-- ==== Sys2Proof/Machine/Assay.lean ====
section
/-! DEFINITION. Assay self-test (18_assay.md): units, the background pass, targeted sets, commands, reports,
repair maps and the ASY page. -/

namespace Sys2Proof.Machine

def Lane.setAsy (l : Lane) (f : Assay → Assay) : Lane := { l with asy := f l.asy }

/-! ### Units (Tables ASY-1 and ASY-3) -/

/-- Background slices of a unit; 0 where UNIT names none. -/
def unitSlices (u : Nat) : Nat :=
  if u ≤ 0x07 then 64
  else if u ≤ 0x0F then (if u = 0x0C ∨ u = 0x0D then 3072 else 512)
  else [512, 917504, 128, 8192, 16, 32, 32].getD (u - 0x10) 0

/-- Slices of a unit's targeted set. -/
def unitTargeted (u : Nat) : Nat :=
  if u ≤ 0x07 then 4
  else if u ≤ 0x0F then (if u = 0x0C ∨ u = 0x0D then 6 else 1)
  else [1, 1, 4, 4, 2, 0, 2].getD (u - 0x10) 0

def unitOk (u : Nat) : Bool := decide (u ≤ 0x16)

/-- Bytes of a memory unit; 0 for logic. -/
def unitBytes (u : Nat) : Nat :=
  if u = 0x11 then 917504 * 4096
  else if (0x08 ≤ u ∧ u ≤ 0x10) ∨ u = 0x13 then unitSlices u * 1024 else 0

def arraySpares (a : Nat) : Nat := if a = 4 ∨ a = 5 then 32 else if a ≤ 8 then 8 else 48
def arrayRow (a : Nat) : Nat := if a = 10 then 4096 else 1024
/-- Array of a memory unit. -/
def unitArray (u : Nat) : Nat := if u ≤ 0x0F then u - 0x08 else if u = 0x10 then 8 else if u = 0x13 then 9 else 10

def Assay.map (a : Assay) (x : LaneId) (arr : Nat) : List Nat := a.maps.getD ((if x = .a then 0 else 11) + arr) []
/-- SPAREX of a lane: an array has used all its spares (R412). -/
def Assay.sparex (a : Assay) (x : LaneId) : Bool := (List.range 11).any fun i => decide (arraySpares i ≤ (a.map x i).length)

/-! ### Background pass (R409) -/

/-- The slice after the one at (unit, segment); the pass starts again after the last unit. -/
def nextSlice (u seg : Nat) : Nat × Nat × Bool :=
  if seg + 1 < unitSlices u then (u, seg + 1, false)
  else if u < 0x16 then (u + 1, 0, false)
  else (0, 0, true)

def Lane.bgSlices : Nat → Lane → Lane
  | 0, l => l
  | n + 1, l =>
    let r := nextSlice l.asy.unit l.asy.seg
    let l := (l.setAsy fun a => { a with unit := r.1, seg := r.2.1 }).put R.ASY.BGSLICE ((l.get R.ASY.BGSLICE + 1) % 2 ^ 32)
    let l := if r.2.2 then (l.put R.ASY.BGPASS ((l.get R.ASY.BGPASS + 1) % 2 ^ 32)).irq R.ASY.I_PASS else l
    l.bgSlices n

/-- Slices of 50 µs that fit from `t` µs of a frame to +40 µs of the next (R409). -/
def slicesFrom (t : Nat) : Nat := (1040 - t) / 50

/-- The window of the frame that orders a targeted test begins with the command at +700 µs (R417). -/
def firstWindow : Nat := slicesFrom 700

/-- Row retests due (R410). -/
def Lane.retests (l : Lane) (room : Nat) : Lane × Nat :=
  let n := min room l.asy.retest.length
  (l.setAsy fun a => { a with retest := a.retest.drop n }, room - n)

/-- The slices of a targeted set that fit. -/
def Lane.targetedSlices (l : Lane) (room : Nat) : Lane × Nat :=
  match l.asy.targeted with
  | some t => (l.setAsy fun a => { a with targeted := some { t with left := t.left - room } }, room - t.left)
  | none => (l, room)

/-- The Assay window of a frame in which the lane delivered its output frame `margin` µs before +600 µs (R409): a targeted
set, row retests, a kind-1 command and background slices, the last two only while no targeted set stands (R420). -/
def Lane.assayWindow (l : Lane) (margin : Nat) : Lane :=
  let (l, room) := l.targetedSlices (slicesFrom (600 - margin))
  if !l.enabled 0x2D then l
  else
    let (l, room) := l.retests room
    if l.asy.targeted.isSome then l
    else
      let mine (x : Nat) : Bool := if l.id = .a then x % 2 == 1 else x / 2 % 2 == 1
      let (l, room) := match l.asy.cmd with
        | some (1, u, ln, left) =>
          if mine ln then (l.setAsy fun a => { a with cmd := some (1, u, ln, left - min room left) }, room - min room left) else (l, room)
        | _ => (l, room)
      if l.on R.ASY.BGEN then l.bgSlices (min room (l.get R.ASY.BGRATE)) else l

/-! ### Corrected errors (R410) -/

/-- An engine that is halted or stopped does no work (01_architecture.md R39, 17_security.md R405). -/
def Lane.engineRuns (l : Lane) (n : Nat) : Bool := decide (l.get (R.ENG.STATE.inst n) = 1)

/-- A running engine stops with STATE `st` and TRAPC `code`, which is a lane fault. -/
def Lane.engineStops (l : Lane) (eng st code : Nat) : Lane :=
  if 8 ≤ eng ∨ !l.engineRuns eng then l
  else
    let l := (l.put (R.ENG.STATE.inst eng) st).put (R.ENG.TRAPC.inst eng) code
    let l := (l.put (R.ENG.TRAPFNO.inst eng) (l.fno % 2 ^ 32)).irq (R.ENG.I_TRAP.inst eng)
    { l with laneflt := true }

/-- Arrays 0 to 7 are the local SRAMs of the engines: SRAMCE counts and CE is set (01_architecture.md Table ARC-7). -/
def Lane.sramCorrected (l : Lane) (arr : Nat) : Lane :=
  if arr < 8 then (l.inc (R.ENG.SRAMCE.inst arr)).irq (R.ENG.I_CE.inst arr) else l

/-- ECC corrected an error in a row of an array: at the third within 86 400 000 frames the row is retested. -/
def Lane.correctedError (l : Lane) (arr row : Nat) : Lane :=
  let old := match l.asy.errs.find? fun e => e.1 == arr && e.2.1 == row with
    | some e => e.2.2
    | none => []
  let now := (l.fno :: old).filter fun f => decide (l.fno < f + 86400000)
  let hit := decide (3 ≤ now.length)
  let rest := l.asy.errs.filter fun e => !(e.1 == arr && e.2.1 == row)
  let l := (l.setAsy fun a => { a with
    errs := if hit then rest else (arr, row, now) :: rest
    retest := if hit then a.retest ++ [(arr, row)] else a.retest }).inc R.ASY.CECNT
  if arr = 8 then l.poolCorrected row else l.sramCorrected arr

/-- What ECC or a slice found: a restore whose CRC-32C fails and an uncorrectable error are lane faults (R19, R408). -/
def Lane.takeFinding (l : Lane) (f : Finding) : Lane := match f with
  | .corrected arr row => if arr ≤ 10 then l.correctedError arr row else l
  | .uncorrectable | .restoreBad => { l with laneflt := true }

/-- A failing row of this lane's array is mapped onto its next free spare, whose retest is due in the next window (R411,
R412). -/
def Lane.ownRepair (l : Lane) (arr row : Nat) : Lane :=
  let rows := l.asy.own.getD arr []
  if 10 < arr ∨ arraySpares arr ≤ rows.length then l
  else l.setAsy fun a => { a with own := a.own.set arr (rows ++ [row]), retest := a.retest ++ [(arr, row)] }

/-- The start-up test's result as ASY.SURES gives it: 1 pass, 2 pass with repair, 3 fail. It fails where a part fails, an image
of part 5 does not compare, or a failing row has no spare (R415). -/
def Lane.startTest (l : Lane) (e : StartTest) : Lane × Nat :=
  let fits (a : Nat) : Bool := decide (a ≤ 10) &&
    decide ((l.asy.own.getD a []).length + (e.repairs.countP fun r => r.1 == a) ≤ arraySpares a)
  if e.failed.isSome ∨ (e.images.any fun i => i.1 != i.2) ∨ !e.repairs.all (fun r => fits r.1) then (l, 3)
  else
    let l := e.repairs.foldl (fun (l : Lane) r => l.ownRepair r.1 r.2) l
    (l.setAsy fun a => { a with retest := [] }, if e.repairs = [] then 1 else 2)

/-! ### Targeted sets (R417, Table TST-6) -/

/-- Engine unit and its SRAM. -/
def engineUnits (e : Nat) : List Nat := [e, 8 + e]

/-- Units of a targeted test for a differing entry of class `cls`, `eng` being the engine the table names by
content; the interconnect and the lane-memory page belong to every set. -/
def targetUnits (cls eng : Nat) : List Nat :=
  let own := match cls with
    | 1 => engineUnits 0 ++ engineUnits eng
    | 2 => engineUnits 2
    | 3 => [1, eng, 0x10]
    | 4 => engineUnits 3 ++ [0x12, 0x13, 0x14, 1]
    | _ => [0, eng]
  (own ++ [0x11, 0x16]).eraseDups

def targetSlices (cls eng : Nat) : Nat := ((targetUnits cls eng).map unitTargeted).sum

/-- The engine that the configuration makes the writer of the differing entry; `out` is the differing plant output, DO n as
n and AO n as 16 + n, whose process image words are 0x20 and 0x28 + n (Table PRG-5). -/
def Lane.writerOf (l : Lane) (cls dest out : Nat) : Nat :=
  if cls = 1 then
    let loop := l.loops.find? fun p => p.2.cfg.kind != 0 &&
      (if out < 16 then p.2.cfg.dest == 3 && p.2.cfg.daddr == out else p.2.cfg.dest == 1 && p.2.cfg.daddr + 16 == out)
    let word := if out < 16 then 0x20 else 0x18 + out
    (match loop with
      | some p => 6 + min 1 (p.1 / 256)
      | none =>
        let t := l.prg.tasks.find? fun t => t.cfg.outR.any fun r => decide (r.base ≤ word ∧ word < r.base + r.count)
        match t with
        | some t => t.cfg.exe
        | none => 0)
  else if cls = 3 then
    (match l.ports.bindings.find? fun b => b.src == dest && decide (24 ≤ b.queue) with
      | some b => b.exe
      | none => 1)
  else if dest = 1 then 2 else 0

/-- The set begins with the command, in the rest of this frame's window (R417). -/
def Lane.startTargeted (l : Lane) (cls dest out : Nat) : Lane :=
  (l.setAsy fun a => { a with targeted := some { start := l.fno, left := targetSlices cls (l.writerOf cls dest out) - firstWindow } }).inc R.ASY.TTCNT

/-- A failure of the targeted set, told with TTDONE. -/
def Lane.noteTargeted (l : Lane) (bad : Bool) : Lane :=
  l.setAsy fun a => { a with targeted := a.targeted.map fun (t : Targeted) => { t with failed := t.failed || bad } }

/-! ### Commands (R418 to R420) -/

/-- A command that runs or ended: its status. -/
def Lane.asyStat (l : Lane) (code : Nat) : Lane × Nat := (l.put R.ASY.CSTAT code, code)

/-- ASY.CMD at step 2: UNIT, TLANE and KIND of the write. Codes of a unit without memory and of an address off a double
word are readings (DEDUCED, assumption log 119). -/
def Lane.asyCommand (l : Lane) (kind unit tlane : Nat) : Lane × Nat :=
  let lc := l.lifeCycle
  let permitted := if kind = 1 then lc ≤ 3 else if kind = 2 then lc = 2 ∨ lc = 3 else lc = 0 ∨ lc = 3
  let standby := if tlane = 1 then l.get R.TST.ROLEA = 2 else tlane = 2 ∧ l.get R.TST.ROLEB = 2
  let mine : Bool := if l.id = .a then tlane % 2 == 1 else tlane / 2 % 2 == 1
  if !l.enabled 0x2D then (l, 0x2D07)
  else if l.asy.cmd.isSome then l.asyStat 0x2D08
  else if !permitted then l.asyStat 0x2D0D
  else if !unitOk unit ∨ (kind = 2 ∧ unit ≠ 0) ∨ (kind = 3 ∧ unitBytes unit = 0) then l.asyStat 0x2D41
  else if kind = 2 ∧ !(l.compared ∧ standby) ∨ l.mode = 5 then l.asyStat 0x2D40
  else if kind = 3 ∧ (unitBytes unit ≤ l.get R.ASY.INJADDR ∨ l.get R.ASY.INJADDR % 8 ≠ 0) then l.asyStat 0x2D42
  else
    let l := (l.asyStat 0).1
    let l := ((l.put R.ASY.CBUSY 1).put R.ASY.RESA 0).put R.ASY.RESB 0
    let l := l.setAsy fun a => { a with
      cmd := some (kind, unit, tlane, if kind = 1 then unitSlices unit else 0)
      kind2 := if kind = 2 then some (l.fno, if tlane = 1 then .a else .b) else none }
    if kind = 3 ∧ mine then
      if l.on R.ASY.DOUBLE then (Lane.engineStops { l with laneflt := true } (unitArray unit) 3 3, 0)
      else (l.correctedError (unitArray unit) (l.get R.ASY.INJADDR / arrayRow (unitArray unit)), 0)
    else (l, 0)

/-- The running command ends. -/
def Lane.asyEnd (l : Lane) : Lane := (l.setAsy fun a => { a with cmd := none, kind2 := none }).put R.ASY.CBUSY 0

/-- A running command ends with result aborted on the lanes it names. -/
def Lane.asyAbort (l : Lane) : Lane :=
  match l.asy.cmd with
  | none => l
  | some (_, _, ln, _) =>
    let l := if ln % 2 = 1 then l.put R.ASY.RESA 3 else l
    let l := if ln / 2 % 2 = 1 then l.put R.ASY.RESB 3 else l
    l.asyEnd

/-- At step 1: a lane reset, which the verdict's roles show, ends a running command (R420). -/
def Lane.asyRoles (l : Lane) (rst : Bool) : Lane := if rst then l.asyAbort else l

/-- What a module restart leaves of a running command: the result aborted (R420). -/
def Lane.asyAborted (l old : Lane) : Lane :=
  if old.asy.cmd.isNone then l
  else (l.put R.ASY.RESA (old.asyAbort.get R.ASY.RESA)).put R.ASY.RESB (old.asyAbort.get R.ASY.RESB)

/-- At step 1 the verdict of frame k + 1 shows whether a kind 2 command was carried out (R419). -/
def Lane.kind2Step1 (l : Lane) : Lane :=
  match l.asy.kind2 with
  | some (k, x) =>
    if l.get R.TST.VFNO ≠ (k + 1) % 2 ^ 32 then l
    else
      let l := l.setAsy fun a => { a with kind2 := none }
      let role := if x = .a then l.get R.TST.ROLEA else l.get R.TST.ROLEB
      if l.get R.TST.CMP = 0 ∧ role = 5 then l else ((l.asyStat 0x2D43).1.post 0x2D43).asyEnd
  | none => l

/-! ### Reports (R414) -/

/-- The repair map record of an array (R413). -/
def repairRecord (arr : Nat) (rows : List Nat) : List Byte :=
  leBytes 2 rows.length ++ leBytes 2 (arraySpares arr) ++ leBytes 4 0 ++ rows.flatMap (leBytes 4)

def readRepair (b : List Byte) : List Nat := (List.range (u16At b 0)).map fun u => u32At b (8 + 4 * u)

/-- A report at step 2. A repair takes the next free spare (R412). -/
def Lane.assayReport (l : Lane) (r : AssayReport) : Lane :=
  match r.typ with
  | 1 =>
    if 10 < r.array then l
    else
      let k := (if r.lane = .a then 0 else 11) + r.array
      let row := r.addr / arrayRow r.array
      let rows := l.asy.map r.lane r.array
      let rows := if rows.length < arraySpares r.array then rows ++ [row] else rows
      let old := l.asy.sparex r.lane
      let l := l.setAsy fun a => { a with maps := a.maps.set k rows }
      let l := (l.nvPut 6 ((if r.lane = .a then 0 else 16) + r.array) (repairRecord r.array rows)).inc R.ASY.REPCNT
      (l.irq R.ASY.I_REPAIR).irqIf (l.asy.sparex r.lane && !old) R.ASY.I_SPAREX
  | 2 =>
    let l := ((l.put R.ASY.FUNIT r.unit).putB R.ASY.FLANE (r.lane == .b)).put R.ASY.FBIT (if r.bit = 0xFF then 0x7F else r.bit)
    ((l.put R.ASY.FADDR r.addr).put R.ASY.FFNO r.fno).irq R.ASY.I_FAIL
  | 3 =>
    let l := (l.put (if r.lane = .a then R.ASY.RESA else R.ASY.RESB) r.res).irq R.ASY.I_CMDDONE
    (match l.asy.cmd with
      | some (k, u, ln, n) =>
        let ln' := if r.lane = .a then ln / 2 * 2 else ln % 2
        if ln' = 0 then l.asyEnd else l.setAsy fun a => { a with cmd := some (k, u, ln', n) }
      | none => l)
  | _ => l

/-! ### Restarts, SRST and the ASY page (R420) -/

def Lane.showSparex (l : Lane) : Lane := (l.putB R.ASY.SPAREXA (l.asy.sparex .a)).putB R.ASY.SPAREXB (l.asy.sparex .b)

/-- SRST of ASY: a running command ends aborted, the background pass starts again. -/
def Lane.asyReset (l : Lane) : Lane :=
  let run := l.asy.cmd.isSome
  let l := l.asyAbort
  let res := l.reg R.ASY.CSTAT.key
  let sures := l.reg R.ASY.SURESA.key
  let l := (l.clearPage 0x2D).setAsy fun a => { a with unit := 0, seg := 0 }
  (((l.setReg R.ASY.CSTAT.key res).setReg R.ASY.SURESA.key sures).showSparex).postIf run 0x2D0B

/-- Every restart: the maps stay. -/
def Assay.restarted (a : Assay) : Assay := { maps := a.maps, own := a.own }

def Lane.readAsy (l : Lane) (off : Nat) : Nat :=
  if off = 0x044 then (l.reg 0x2D044).toNat / 8 * 8
  else if off = 0x064 then
    let arr := l.get R.ASY.ARRAY
    arraySpares arr * 256 + (l.asy.map (if l.on R.ASY.ALANE then .b else .a) arr).length
  else if off = 0x068 then (if l.asy.sparex .b then 2 else 0) + (if l.asy.sparex .a then 1 else 0)
  else if off = 0x080 then l.asy.unit * 2 ^ 24 + l.asy.seg
  else (l.reg (0x2D000 + off)).toNat

end Sys2Proof.Machine
end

[PROBLEM TO SOLVE]: In the answer, give the lines from the first line of the data through the line with "then 6 else 1)", exactly as they appear and with no additions.

[WRITTEN SOLUTION]:
-- ==== Sys2Proof/Machine/Assay.lean ====
section
/-! DEFINITION. Assay self-test (18_assay.md): units, the background pass, targeted sets, commands, reports,
repair maps and the ASY page. -/

namespace Sys2Proof.Machine

def Lane.setAsy (l : Lane) (f : Assay → Assay) : Lane := { l with asy := f l.asy }

/-! ### Units (Tables ASY-1 and ASY-3) -/

/-- Background slices of a unit; 0 where UNIT names none. -/
def unitSlices (u : Nat) : Nat :=
  if u ≤ 0x07 then 64
  else if u ≤ 0x0F then (if u = 0x0C ∨ u = 0x0D then 3072 else 512)
  else [512, 917504, 128, 8192, 16, 32, 32].getD (u - 0x10) 0

/-- Slices of a unit's targeted set. -/
def unitTargeted (u : Nat) : Nat :=
  if u ≤ 0x07 then 4
  else if u ≤ 0x0F then (if u = 0x0C ∨ u = 0x0D then 6 else 1)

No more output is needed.